The first season opened with a production of Augustin Daly's 1867 melodrama Under the Gaslight. Miss Minnesota Diane Albers, assisted by Doc Whiting and Centennial Commission Chairman Peter Popovich, christened the boat by breaking a bottle of champagne across the bow. James S. Lombard of the commission's arts committee cut the ribbon to open the gangplank. Mayor Joseph E. Dillon of Saint Paul rang the ship's original bell to invite the theater's first patrons aboard.

In its early years, the showboat traveled up and down the river. It stopped for scheduled performances in Minneapolis, Saint Paul, Stillwater, Hastings, Red Wing, Wabasha, and Winona. The student cast, numbering about fifteen, performed one or two plays each season. Each show featured vaudeville-style olios (lively song-and-dance numbers) between acts. In addition to performing, the actors cleaned the boat, greeted visitors, and took tickets, among other tasks.

1969 marked the last season the boat toured. Following that season, it made an appearance in the Swedish film The Emigrants before settling into a stationary mooring site on the river's east bank, below Coffman Memorial Union.

In 1995, the ninety-six-year-old paddleboat moved to Saint Paul for $2 million in needed repairs. However sparks from a welder ignited a fire that destroyed the boat on the evening of January 27, 2000, just months before its scheduled reopening. Only the paddlewheel and burned-out hull remained.

University theater professor C. Lance Brockman led a campaign to obtain a new showboat. In December 2000, the university agreed to a partnership with the City of Saint Paul, the Saint Paul Riverfront Development Corporation, and the Padelford Packet Boat Company to build a new showboat.

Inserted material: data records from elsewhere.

-- ==== Sys2Proof/Machine/SliceLink.lean ====
section
/-! DEFINITION. The slice's side of its link (spec/10): downstream frames, the mirror (R242 to R249), the lease arbiter
(R279, R280), delivered actions (R131 to R136), upstream frames, power (R461). -/

namespace Sys2Proof.Machine

/-! Registers read through the proxy (R277) -/

/-- The register of the slice's window at an offset: settings from the configuration, the rest from the slice. -/
def Slice.window (s : Slice) (off : Nat) : Nat :=
  (Reg.fieldsAt (0x40000 + off)).foldl (fun (a : Nat) (f : RF) =>
    a + (if f.acc = .rwl then s.set fun _ => f else s.regs.rd f) * 2 ^ f.lsb) 0

/-- A register that shows live state brought up to date before it is read. -/
def Slice.refresh (s : Slice) : Slice :=
  let l := s.lmt
  let s := s.wr Reg.FIO_STAT_EDGE_PEND s.fio.edges.length
  let s := (s.wr Reg.LMP_S_STAT_ON (byteAt l 0)).wr Reg.LMP_S_STAT_LATCH (byteAt l 1)
  let s := (s.wr Reg.LMP_S_STAT_UNTESTED (byteAt l 2)).wr Reg.LMP_S_STAT_FLAGS (byteAt l 3)
  let port := fun (s : Slice) (p : Nat) =>
    let i := 16 + 6 * p
    let s := (s.wr (fun n => Reg.HLC_STAT_STATE n p) (byteAt l i)).wr (fun n => Reg.HLC_STAT_REACH n p) (byteAt l (i + 1))
    let s := s.wr (fun n => Reg.HLC_STAT_SH_TAG n p) (beAt l (i + 2) 2)
    (s.wr (fun n => Reg.HLC_SHD_SH_LIB n p) (byteAt l (i + 4))).wr (fun n => Reg.HLC_SHD_SH_NODE n p) (byteAt l (i + 5))
  let s := port (port s 0) 1
  let en := fun (s : Slice) (d : Fin 2) => s.flag (fun n => Reg.DRV_STAT_EN n d.val) s.doors[d].bridge
  en (en s 0) 1

/-- The answer to a proxy record, on the port it came from (R268, R276). -/
def Slice.pxr (s : Slice) (p : Fin 2) (num status data : Nat) : Slice :=
  s.queueTo p 0x85 (beBytes 2 num ++ leBytes 1 status ++ leBytes 1 0 ++ beBytes 4 data)

/-- A proxy write of the holder: a probe step, or SAFE_REARM carried as a write of FIO_SAFE_STAT (R249, R308, log entry
18); any other offset holds nothing a write may change. -/
def Slice.proxyWrite (s : Slice) (p : Fin 2) (num off data : Nat) : Slice :=
  if off = 0x4E8 then
    let step := data % 4
    let chan := data / 256 % 32
    if s.rd Reg.FIO_STAT_PROBE = 1 || step = 3 || 19 < chan || (step = 0 && chan != 0) then s.pxr p num 1 0
    else
      let s := s.probe step chan
      s.pxr p num 0 (s.window 0x4E8)
  else if off = 0x4E4 then
    let (ok, s) := s.rearm
    s.pxr p num (if ok then 0 else 1) 0
  else s.pxr p num 1 0

/-! Configuration (R276) -/

/-- The bytes of a configuration: its car, then each setting as key and value (log entry 21). -/
def SliceCfg.bytes (c : SliceCfg) : List Byte :=
  leBytes 1 c.car ++ c.regs.flatMap fun e => beBytes 4 e.1 ++ beBytes 4 e.2

/-- Settings read back from those bytes. -/
def readPairs (b : List Byte) : Nat → RegMap
  | 0 => []
  | n + 1 => if b.length < 8 then [] else RegMap.set (readPairs (b.drop 8) n) (beAt b 0 4) (beAt b 4 4)
def readCfg (b : List Byte) : SliceCfg := { car := byteAt b 0, regs := readPairs b.tail (b.length / 8) }

/-- The hash a slice reports: all zero without a configuration (R275). -/
def Slice.hash (s : Slice) : List Byte :=
  match s.cfg with
  | some c => Config.sha256 c.bytes
  | none => leBytes 32 0

/-- A byte received for the configuration. -/
def putBytes (l : List (Nat × Byte)) (ofs : Nat) : List Byte → List (Nat × Byte)
  | [] => l
  | b :: r => putBytes ((ofs, b) :: l.filter fun e => e.1 != ofs) (ofs + 1) r

/-- CFG_COMMIT: the hash checked over the bytes received; a match is written to the non-volatile memory and becomes active
at the next tick boundary (R276). -/
def Slice.commit (s : Slice) (p : Fin 2) (num : Nat) (b : List Byte) : Slice :=
  let len := beAt b 0 2
  let img := (List.range len).map fun i => match s.cfgRx.find? fun e => e.1 = i with
    | some e => e.2
    | none => 0
  if Config.sha256 img = (b.drop 2).take 32 then
    let c := readCfg img
    { s.pxr p num 0 0 with cfgNext := some c, cfgGt := s.gt, cfgRx := [], board := { s.board with cfg := some c } }
  else { s.pxr p num 1 0 with cfgRx := [] }

/-- A door channel at the start of its domain: a door that reads locked stands referenced at the closed end (R210, R211). -/
def Slice.doorStart (s : Slice) (d : Fin 2) : Slice :=
  let s := s.mapDoor d fun _ => Door.start
  if s.fits d && s.din d Reg.DOR_ROLE_LOCK_IN then (s.setPos d 0).mapDoor d fun a => { a with refd := true } else s

/-- SLICE_CONFIG_ACTIVE: at the first tick boundary after the commit the configuration becomes active, and the domains it turns
off or on start anew; a domain that stays on goes on as it is, and the feedbacks read by the new SFB_INV (R276, R306, R446). -/
def Slice.cfgActive (s : Slice) : Slice :=
  match s.cfgNext with
  | none => s
  | some c =>
    if s.gt / tickNs ≤ s.cfgGt / tickNs then s
    else
      let was := s
      let s := ({ s with cfg := some c, cfgNext := none }.sfbShow 32).sfbShow 33
      let door := fun (s : Slice) (d : Fin 2) => if s.fits d = was.fits d then s else s.doorStart d
      let s := if s.lstrOn = was.lstrOn then s else s.lstrStart
      let hel := fun (s : Slice) (p : Fin 2) =>
        if s.helOn = was.helOn then s.mapHel p fun h => if h.state = 1 then { h with reach := s.nodes p } else h
        else s.mapHel p fun _ => Hel.start (if s.helOn then s.nodes p else 0) s.board.bank[p]
      hel (hel (door (door s 0) 1) 0) 1

/-! The mirror (R237 to R244) -/

/-- What the mirror's evaluation reads. -/
def Slice.ruleIn (s : Slice) (p : Snap) : RuleIn :=
  { rd := fun f => s.set f, sig := signals p (s.fits 0) (s.fits 1) s.lse.evals, mode := s.lse.mode,
    latch := s.lse.latch.isSome, state := fun d => p.states / 16 ^ d % 16, slow := true }

/-- MIRROR_EVALUATION on the snapshot the frame names; two copies run, `flip` is what disturbs the second (R244). -/
def Slice.mirror (s : Slice) (p : Snap) (flip : Nat) : Slice :=
  let x := s.ruleIn p
  let va := x.runs s.lse.runsA
  let vb := x.runs s.lse.runsB
  let a := x.result va
  let same := a.code = (x.result vb).code ^^^ flip
  let sfb := fun (c : Bool) => c == s.lse.trains
  let r9 := s.lse.rule9
    && !(sfb (s.rd Reg.FIO_SAFE_STAT_SFB_A = 1) && sfb (s.rd Reg.FIO_SAFE_STAT_SFB_B = 1))
  let s := s.mapLse fun l => { l with
    rs := { a with safe := a.safe && !r9 }, rsc := a, rsSnap := p.seq % 256, runsA := va, runsB := vb, rule9 := r9,
    ovl := x.rule7 }
  let flag := fun (q : SPort) => { q with mirror := true }
  if same then s else ((s.mapPort 0 flag).mapPort 1 flag).safeDrop 1

/-- What the interlock part of a frame of the holder on port `p` under epoch `e` does: R_e, E, mode, the mirror, SAFE and the
doors (R242, R246). For SAFE a new holder's R_e counts from its first valid keep on (R247). -/
def Slice.takeIlk (s : Slice) (p : Fin 2) (e : Nat) (b : List Byte) (flip : Nat) : Slice :=
  let was := s.rd Reg.FIO_VAL
  let re := IlkRes.ofCode (byteAt b 20)
  let rules := bit (byteAt b 1) 3 || s.lse.keepBy = some (p, e)
  let s := s.mapLse fun l => { l with
    re := re, evals := beAt b 22 2, reKeep := if rules then re else l.reKeep,
    keepBy := if rules then some (p, e) else l.keepBy }
  let s := s.takeMode (byteAt b 26 % 16) (byteAt b 26 / 16 % 4)
  let s := match s.ports[p].snaps.find? fun x => x.seq % 256 = byteAt b 21 with
    | some x => s.mirror x flip
    | none => s
  (s.safeRule).protect was

/-- A valid keep (R247, R249): the count of T_orphan starts anew; a latch of cause 0 clears with AUTO_ORPHAN; the trains
run while SAFE is granted and the latch is clear. -/
def Slice.keep (s : Slice) : Slice :=
  let s := s.mapLse fun l => { l with keep := some s.gt }
  let s := if s.lse.latch = some 0 && s.setOn Reg.ILK_CTRL_AUTO_ORPHAN && s.safeGranted then
      s.mapLse fun l => { l with latch := none }
    else s
  if s.safeGranted && s.lse.latch.isNone then s.setTrains true else s

/-! The lease (R279, R280) -/

/-- Entry to GUARD: delivered actions are discarded, shadow banks dropped, the doors turn orphan (R232, R279, R331). -/
def Slice.toGuard (s : Slice) : Slice :=
  let s := s.acts.foldl (fun (s : Slice) (a : SAct) => s.discard a) s
  let drop := fun (s : Slice) (p : Fin 2) => s.mapHel p fun h => { h with mism := none, shadow := none, swap := false }
  let s := drop (drop s 0) 1
  let quiet := fun (q : SPort) => { q with claim := none, told := false }
  let s := ((s.mapPort 0 quiet).mapPort 1 quiet)
  ({ s with arb := .guard, grant := none, guardGt := s.gt }).doorsOrphan

/-- LEASE_EXPIRY: L has passed since the last valid frame of the holder, or since entry to HELD (R278, R279). -/
def Slice.expire (s : Slice) : Slice :=
  match s.arb with
  | .held _ _ => if s.lse.lastHold + s.set Reg.SLP_LEASE_L_MS * 1000000 ≤ s.gt then s.toGuard else s
  | _ => s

Construction began the following spring in Greenville, Mississippi.

Christened the Frank M. Whiting, the new Minnesota Centennial Showboat arrived at Harriet Island on April 17, 2002. It opened on July 4 with a production of Dr. Jekyll and Mr. Hyde.

The Minnesota Centennial Showboat exposed students to a unique type of theater. Student actors embraced the over-the-top style of melodrama. Designers and student crews met the challenges presented by a small performance space. Audiences joined the fun by booing and hissing at the villain and applauding the hero.

The showboat program earned the Tourism Partner of the Year Award from the Saint Paul Convention and Visitors Bureau in 2004. The Padelford Packet Boat Company joined the university's Department of Theatre Arts & Dance to create the C. Lance Brockman Showboat Scholarship later that year.

The final curtain came down on the Minnesota Centennial Showboat at the end of the 2016 summer season. The university's fifteen-year agreement with the City of Saint Paul expired, and the university cut the program for budget reasons. The final season featured a revival of Under the Gaslight.

The university sold the boat to the City of Saint Paul for one dollar. As of 2018, future plans for the showboat are pending a new management agreement.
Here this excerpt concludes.